Search code examples
pythonpostgresqlamazon-web-servicesamazon-redshiftparquet

Copy parquet from S3 to Redshift Fail: Unreachable Invalid type: 4000


I am now trying to load all tables from my AWS RDS (PostgreSQL) to Amazon Redshift.

Not so important here though, I use Apache Airflow to do all the operations for me. The jobs detail is like:

  1. Export all the tables in RDS, convert them to parquet files and upload them to S3
  2. Extract the tables' schema from Pandas Dataframe to Apache Parquet format
  3. Upload the Parquet files in S3 to Redshift

For many weeks it works just fine with the Redshift COPY command like this:

TRUNCATE {table};\n\
COPY {table}\n\
FROM '{s3_key}'\n\
IAM_ROLE '{os.getenv('REDSHIFT_IAM_ROLE')}'\n\
FORMAT AS PARQUET\n\
FILLRECORD\n\
;

However, I found the DAG run error this morning and the logs are like this:

Running statement: 
                            TRUNCATE users;
                            COPY users
                            FROM '<s3-bucket-name>'
                            IAM_ROLE '<iam-role>'
                            PARQUET
                            FILLRECORD
                            ;
                        , parameters: None


psycopg2.errors.InternalError_: Assert
DETAIL:  
  -----------------------------------------------
  error:  Assert
  code:      1000
  context:   Unreachable - Invalid type: 4000
  query:     3514431
  location:  dory_util.cpp:528
  process:   padbmaster [pid=4694]
  -----------------------------------------------

I have tried to find the logs by query id in the above error message in Redshift by running the command:

SELECT * FROM SVL_S3LOG WHERE query = '3514431';

But even cannot locate the detail of the error anywhere.

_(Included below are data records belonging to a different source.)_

@[simp] theorem State.owe_ck (d : Due) : (s.owe d).ck = s.ck := by
  obtain ⟨_, _, h⟩ := s.owe_rest d; rw [h]
@[simp] theorem State.owe_ns (d : Due) : (s.owe d).ns = s.ns := by
  obtain ⟨_, _, h⟩ := s.owe_rest d; rw [h]
@[simp] theorem State.owe_agenda (d : Due) : (s.owe d).agenda = s.agenda := by
  obtain ⟨_, _, h⟩ := s.owe_rest d; rw [h]
@[simp] theorem State.owe_issue (d : Due) : (s.owe d).issue = s.issue := by
  obtain ⟨_, _, h⟩ := s.owe_rest d; rw [h]
@[simp] theorem State.owe_cur (d : Due) : (s.owe d).cur = s.cur := by
  obtain ⟨_, _, h⟩ := s.owe_rest d; rw [h]
@[simp] theorem State.owe_before (d : Due) : (s.owe d).before = s.before := by
  obtain ⟨_, _, h⟩ := s.owe_rest d; rw [h]
@[simp] theorem State.owe_free (d : Due) : (s.owe d).free = s.free := by
  obtain ⟨_, _, h⟩ := s.owe_rest d; rw [h]
@[simp] theorem State.owe_mem (d : Due) : (s.owe d).mem = s.mem := by
  obtain ⟨_, _, h⟩ := s.owe_rest d; rw [h]
@[simp] theorem State.owe_poison (d : Due) : (s.owe d).poison = s.poison := by
  obtain ⟨_, _, h⟩ := s.owe_rest d; rw [h]
@[simp] theorem State.owe_tags (d : Due) : (s.owe d).tags = s.tags := by
  obtain ⟨_, _, h⟩ := s.owe_rest d; rw [h]
@[simp] theorem State.owe_retired (d : Due) : (s.owe d).retired = s.retired := by
  obtain ⟨_, _, h⟩ := s.owe_rest d; rw [h]
@[simp] theorem State.owe_quarantined (d : Due) : (s.owe d).quarantined = s.quarantined := by
  obtain ⟨_, _, h⟩ := s.owe_rest d; rw [h]
@[simp] theorem State.owe_slices (d : Due) : (s.owe d).slices = s.slices := by
  obtain ⟨_, _, h⟩ := s.owe_rest d; rw [h]
@[simp] theorem State.owe_paused (d : Due) : (s.owe d).paused = s.paused := by
  obtain ⟨_, _, h⟩ := s.owe_rest d; rw [h]
@[simp] theorem State.owe_monitors (d : Due) : (s.owe d).monitors = s.monitors := by
  obtain ⟨_, _, h⟩ := s.owe_rest d; rw [h]
@[simp] theorem State.owe_replies (d : Due) : (s.owe d).replies = s.replies := by
  obtain ⟨_, _, h⟩ := s.owe_rest d; rw [h]
@[simp] theorem State.owe_faults (d : Due) : (s.owe d).faults = s.faults := by
  obtain ⟨_, _, h⟩ := s.owe_rest d; rw [h]
@[simp] theorem State.owe_gbt (d : Due) : (s.owe d).gbt = s.gbt := by
  obtain ⟨_, _, h⟩ := s.owe_rest d; rw [h]
@[simp] theorem State.owe_queues (d : Due) : (s.owe d).queues = s.queues := by
  obtain ⟨_, _, h⟩ := s.owe_rest d; rw [h]
@[simp] theorem State.owe_ctxs (d : Due) : (s.owe d).ctxs = s.ctxs := by
  obtain ⟨_, _, h⟩ := s.owe_rest d; rw [h]
@[simp] theorem State.owe_slots (d : Due) : (s.owe d).slots = s.slots := by
  obtain ⟨_, _, h⟩ := s.owe_rest d; rw [h]
@[simp] theorem State.owe_lidNext (d : Due) : (s.owe d).lidNext = s.lidNext := by
  obtain ⟨_, _, h⟩ := s.owe_rest d; rw [h]
@[simp] theorem State.owe_lodge (d : Due) : (s.owe d).lodge = s.lodge := by
  obtain ⟨_, _, h⟩ := s.owe_rest d; rw [h]
@[simp] theorem State.owe_rasRing (d : Due) : (s.owe d).rasRing = s.rasRing := by
  obtain ⟨_, _, h⟩ := s.owe_rest d; rw [h]
@[simp] theorem State.owe_rasSeq (d : Due) : (s.owe d).rasSeq = s.rasSeq := by
  obtain ⟨_, _, h⟩ := s.owe_rest d; rw [h]
@[simp] theorem State.owe_corrected (d : Due) : (s.owe d).corrected = s.corrected := by
  obtain ⟨_, _, h⟩ := s.owe_rest d; rw [h]
@[simp] theorem State.owe_domain (d : Due) : (s.owe d).domain = s.domain := by
  obtain ⟨_, _, h⟩ := s.owe_rest d; rw [h]
@[simp] theorem State.owe_admit (d : Due) : (s.owe d).admitted = s.admitted := by
  obtain ⟨_, _, h⟩ := s.owe_rest d; rw [h]
@[simp] theorem State.owe_portsDown (d : Due) : (s.owe d).portsDown = s.portsDown := by
  obtain ⟨_, _, h⟩ := s.owe_rest d; rw [h]
@[simp] theorem State.owe_spares (d : Due) : (s.owe d).spares = s.spares := by
  obtain ⟨_, _, h⟩ := s.owe_rest d; rw [h]
@[simp] theorem State.owe_turns (d : Due) : (s.owe d).turns = s.turns := by
  obtain ⟨_, _, h⟩ := s.owe_rest d; rw [h]
@[simp] theorem State.owe_failing (d : Due) : (s.owe d).failing = s.failing := by
  obtain ⟨_, _, h⟩ := s.owe_rest d; rw [h]
@[simp] theorem State.owe_repairs (d : Due) : (s.owe d).repairs = s.repairs := by
  obtain ⟨_, _, h⟩ := s.owe_rest d; rw [h]
@[simp] theorem State.owe_ways (d : Due) : (s.owe d).ways = s.ways := by
  obtain ⟨_, _, h⟩ := s.owe_rest d; rw [h]
@[simp] theorem State.owe_struckWays (d : Due) : (s.owe d).struckWays = s.struckWays := by
  obtain ⟨_, _, h⟩ := s.owe_rest d; rw [h]
@[simp] theorem State.owe_evictFirst (d : Due) : (s.owe d).evictFirst = s.evictFirst := by
  obtain ⟨_, _, h⟩ := s.owe_rest d; rw [h]
@[simp] theorem State.owe_imageBase (d : Due) : (s.owe d).imageBase = s.imageBase := by
  obtain ⟨_, _, h⟩ := s.owe_rest d; rw [h]
@[simp] theorem State.owe_rcache (d : Due) : (s.owe d).rcache = s.rcache := by
  obtain ⟨_, _, h⟩ := s.owe_rest d; rw [h]
@[simp] theorem State.owe_fw (d : Due) : (s.owe d).fw = s.fw := by
  obtain ⟨_, _, h⟩ := s.owe_rest d; rw [h]
@[simp] theorem State.owe_parts (d : Due) : (s.owe d).parts = s.parts := by
  obtain ⟨_, _, h⟩ := s.owe_rest d; rw [h]
@[simp] theorem State.owe_units (d : Due) : (s.owe d).units = s.units := by
  obtain ⟨_, _, h⟩ := s.owe_rest d; rw [h]
@[simp] theorem State.owe_images (d : Due) : (s.owe d).images = s.images := by
  obtain ⟨_, _, h⟩ := s.owe_rest d; rw [h]
@[simp] theorem State.owe_ckpts (d : Due) : (s.owe d).ckpts = s.ckpts := by
  obtain ⟨_, _, h⟩ := s.owe_rest d; rw [h]
@[simp] theorem State.owe_codes (d : Due) : (s.owe d).codes = s.codes := by
  obtain ⟨_, _, h⟩ := s.owe_rest d; rw [h]
@[simp] theorem State.owe_reductions (d : Due) : (s.owe d).reductions = s.reductions := by
  obtain ⟨_, _, h⟩ := s.owe_rest d; rw [h]
@[simp] theorem State.owe_launches (d : Due) : (s.owe d).launches = s.launches := by
  obtain ⟨_, _, h⟩ := s.owe_rest d; rw [h]
@[simp] theorem State.owe_link (d : Due) : (s.owe d).link = s.link := by
  obtain ⟨_, _, h⟩ := s.owe_rest d; rw [h]
@[simp] theorem State.owe_cores (d : Due) : (s.owe d).cores = s.cores := by
  obtain ⟨_, _, h⟩ := s.owe_rest d; rw [h]
@[simp] theorem State.owe_wgs (d : Due) : (s.owe d).wgs = s.wgs := by
  obtain ⟨_, _, h⟩ := s.owe_rest d; rw [h]
@[simp] theorem State.owe_widNext (d : Due) : (s.owe d).widNext = s.widNext := by
  obtain ⟨_, _, h⟩ := s.owe_rest d; rw [h]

Have searched around and asked ChatGPT but I didn't find any similar issues or directions to even find more about the error logs. Only found some issues saying that this may be kinda Redshift Internal Errors.

But for the parquet format and data type, conversion was totally fine. Could anyone please point out or give some suggestions for me to fix my data pipeline issue?


Solution

  • I had the same issue as you and I solve it by:

    • specifying columns
    • adding SERIALIZETOJSON

    So, your copy query should look something like this:

    COPY users ("col1", "col2", ..., "coln")
    FROM '<s3-bucket-name>'
    IAM_ROLE '<iam-role>'
    FORMAT AS PARQUET SERIALIZETOJSON;
    

    Using this query I managed to load the data.